Involve a new function called rhashtable_lookup_insert() which makes
lookup and insertion atomic under bucket lock protection, helping us
avoid to introduce an extra lock when we search and insert an object
into hash table.

Signed-off-by: Ying Xue <ying.xue@windriver.com>
Signed-off-by: Thomas Graf <tgraf@suug.ch>
---
 include/linux/rhashtable.h |    1 +
 lib/rhashtable.c           |   98 ++++++++++++++++++++++++++++++++++++--------
 2 files changed, 83 insertions(+), 16 deletions(-)

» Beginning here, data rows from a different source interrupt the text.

/-- The counting of R109 in the state PFA stands in. -/
def State.peatCount (s : State) : State :=
  match s.peat.state, s.peat.holder with
  | .granted, some k =>
    let s := if s.requesting k = true ∧ (s.kiln k).phase = .freeDry ∧ s.fire? = some .burning then
        s.modLotAt (.kiln k) fun l => { l with peatGiven := l.peatGiven + 1 } else s
    s.withPeat { s.peat with spellMinutes := s.peat.spellMinutes + 1 }
  | .granted, none => s.withPeat { s.peat with spellMinutes := s.peat.spellMinutes + 1 }
  | .switching, _ => s.withPeat { s.peat with switchMinutes := s.peat.switchMinutes + 1 }
  | .free, _ => s

/-- What PEAT-QUERY reports of the requesting tests of the minute (R115, log 12). -/
def State.noteRequests (s : State) : State :=
  s.withPeat { s.peat with requested := #v[s.requesting 0, s.requesting 1] }

/-- PFA's plant minute (R109, R110). -/
def State.peatMinute (s : State) : State := (s.peatCount.noteRequests).peatDecide

/-- A fresh fire state arrives (R112). -/
def State.fireArrives (s : State) (x : Fire) : State :=
  match x with
  | .out => if s.peat.state = .free then s else s.raise .peat .peatOut
  | .burning => s.ended .peat .peatOut

/-! ### Kiln phases set by the Lot Table (R87, R88) -/

/-- Entry to FREE-DRY with a lot that has come: Wload is W, Q 1024, D0 absent, the counts 0; the kiln asks for the fire unless it
is TRIPPED (R87, R107). -/
def State.kilnFreeDry (s : State) (k : KilnId) : State :=
  let s := s.modLotAt (.kiln k) fun l => { l with wload := some l.w, q := some 1024, d0 := none }
  let s := s.withKiln k { s.kiln k with freeDryMinutes := 0, breakCount := 0, blindMinutes := 0, breakLate := false }
  let s := s.kilnEnter k .freeDry
  if (s.kiln k).phase = .tripped then s else s.peatAsk k

/-- KLC's report to PFA that the kiln is UNLOADING or EMPTY: PEAT-SHORT ends (R113). -/
def State.peatShortEnd (s : State) (k : KilnId) : State := s.ended (.vessel (.kiln k)) .peatShort

/-- Entry to UNLOADING (R87). -/
def State.kilnUnload (s : State) (k : KilnId) : State :=
  let s := (s.peatStop k).peatShortEnd k
  let s := s.withKiln k { s.kiln k with
    freeDryMinutes := 0, breakCount := 0, ramp := 0, holdMinutes := 0, blindMinutes := 0 }
  (((s.ended (.vessel (.kiln k)) .breakLate).ended (.vessel (.kiln k)) .kilnDropLow).ended (.vessel (.kiln k)) .kilnBlind).kilnEnter
    k .unloading

/-- The kiln becomes EMPTY (R87, R103, R113). -/
def State.kilnEmpty (s : State) (k : KilnId) : State :=
  ((s.peatShortEnd k).ended (.vessel (.kiln k)) .kilnBlind).kilnEnter k .empty

/-- What KLC sets of its own record at RESTORE-LOT into a phase (R88). -/
def State.kilnRestore (s : State) (k : KilnId) (x : KilnPhase) : State :=
  match x with
  | .freeDry =>
    ((s.withKiln k { s.kiln k with freeDryMinutes := 0, breakCount := 0, blindMinutes := 0, breakLate := false }).kilnEnter k
      .freeDry).peatAsk k
  | .curingRamp => (s.withKiln k { s.kiln k with ramp := (s.kilnProgram k).tfd, holdMinutes := 0 }).kilnEnter k .curingRamp
  | .curingHold => (s.withKiln k { s.kiln k with holdMinutes := 0 }).kilnEnter k .curingHold
  | .cooling => s.kilnEnter k .cooling
  | .ready => s.kilnEnter k .ready
  | .empty => s | .loading => s | .unloading => s | .tripped => s

/-! ### The break (R95, R97, R113) -/

/-- A break, natural or forced: the break minute and the shortfall are written, PFA is told and raises PEAT-SHORT for a shortfall,
the FREE-DRY conditions end, and the kiln enters CURING/RAMP at Tfd (R95, R97, R113). -/
def State.kilnBreak (s : State) (k : KilnId) (forced : Bool) : State :=
  let short := s.peatRemaining k
  let s := s.modLotAt (.kiln k) fun l =>
    { l with breakMinute := some s.now, forced := forced, shortfall := some (l.peatTarget - l.peatGiven) }
  let s := s.peatStop k
  let s := if 0 < short then s.raise (.vessel (.kiln k)) .peatShort else s
  let s := (s.ended (.vessel (.kiln k)) .breakLate).ended (.vessel (.kiln k)) .kilnDropLow
  (s.withKiln k { s.kiln k with ramp := (s.kilnProgram k).tfd, holdMinutes := 0 }).kilnEnter k .curingRamp

/-- Whether the break count has reached Nb in FREE-DRY (R95). -/
def State.breakDue (s : State) (k : KilnId) : Bool :=
  (s.kiln k).phase == .freeDry && decide ((s.kilnProgram k).nb ≤ (s.kiln k).breakCount)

diff --git a/include/linux/rhashtable.h b/include/linux/rhashtable.h
index de1459c7..73c913f 100644
--- a/include/linux/rhashtable.h
+++ b/include/linux/rhashtable.h
@@ -168,6 +168,7 @@ int rhashtable_shrink(struct rhashtable *ht);
 void *rhashtable_lookup(struct rhashtable *ht, const void *key);
 void *rhashtable_lookup_compare(struct rhashtable *ht, const void *key,
 				bool (*compare)(void *, void *), void *arg);
+bool rhashtable_lookup_insert(struct rhashtable *ht, struct rhash_head *obj);
 
 void rhashtable_destroy(struct rhashtable *ht);
 
diff --git a/lib/rhashtable.c b/lib/rhashtable.c
index f5288b1..c77b472 100644
--- a/lib/rhashtable.c
+++ b/lib/rhashtable.c
@@ -504,8 +504,27 @@ static void rhashtable_wakeup_worker(struct rhashtable *ht)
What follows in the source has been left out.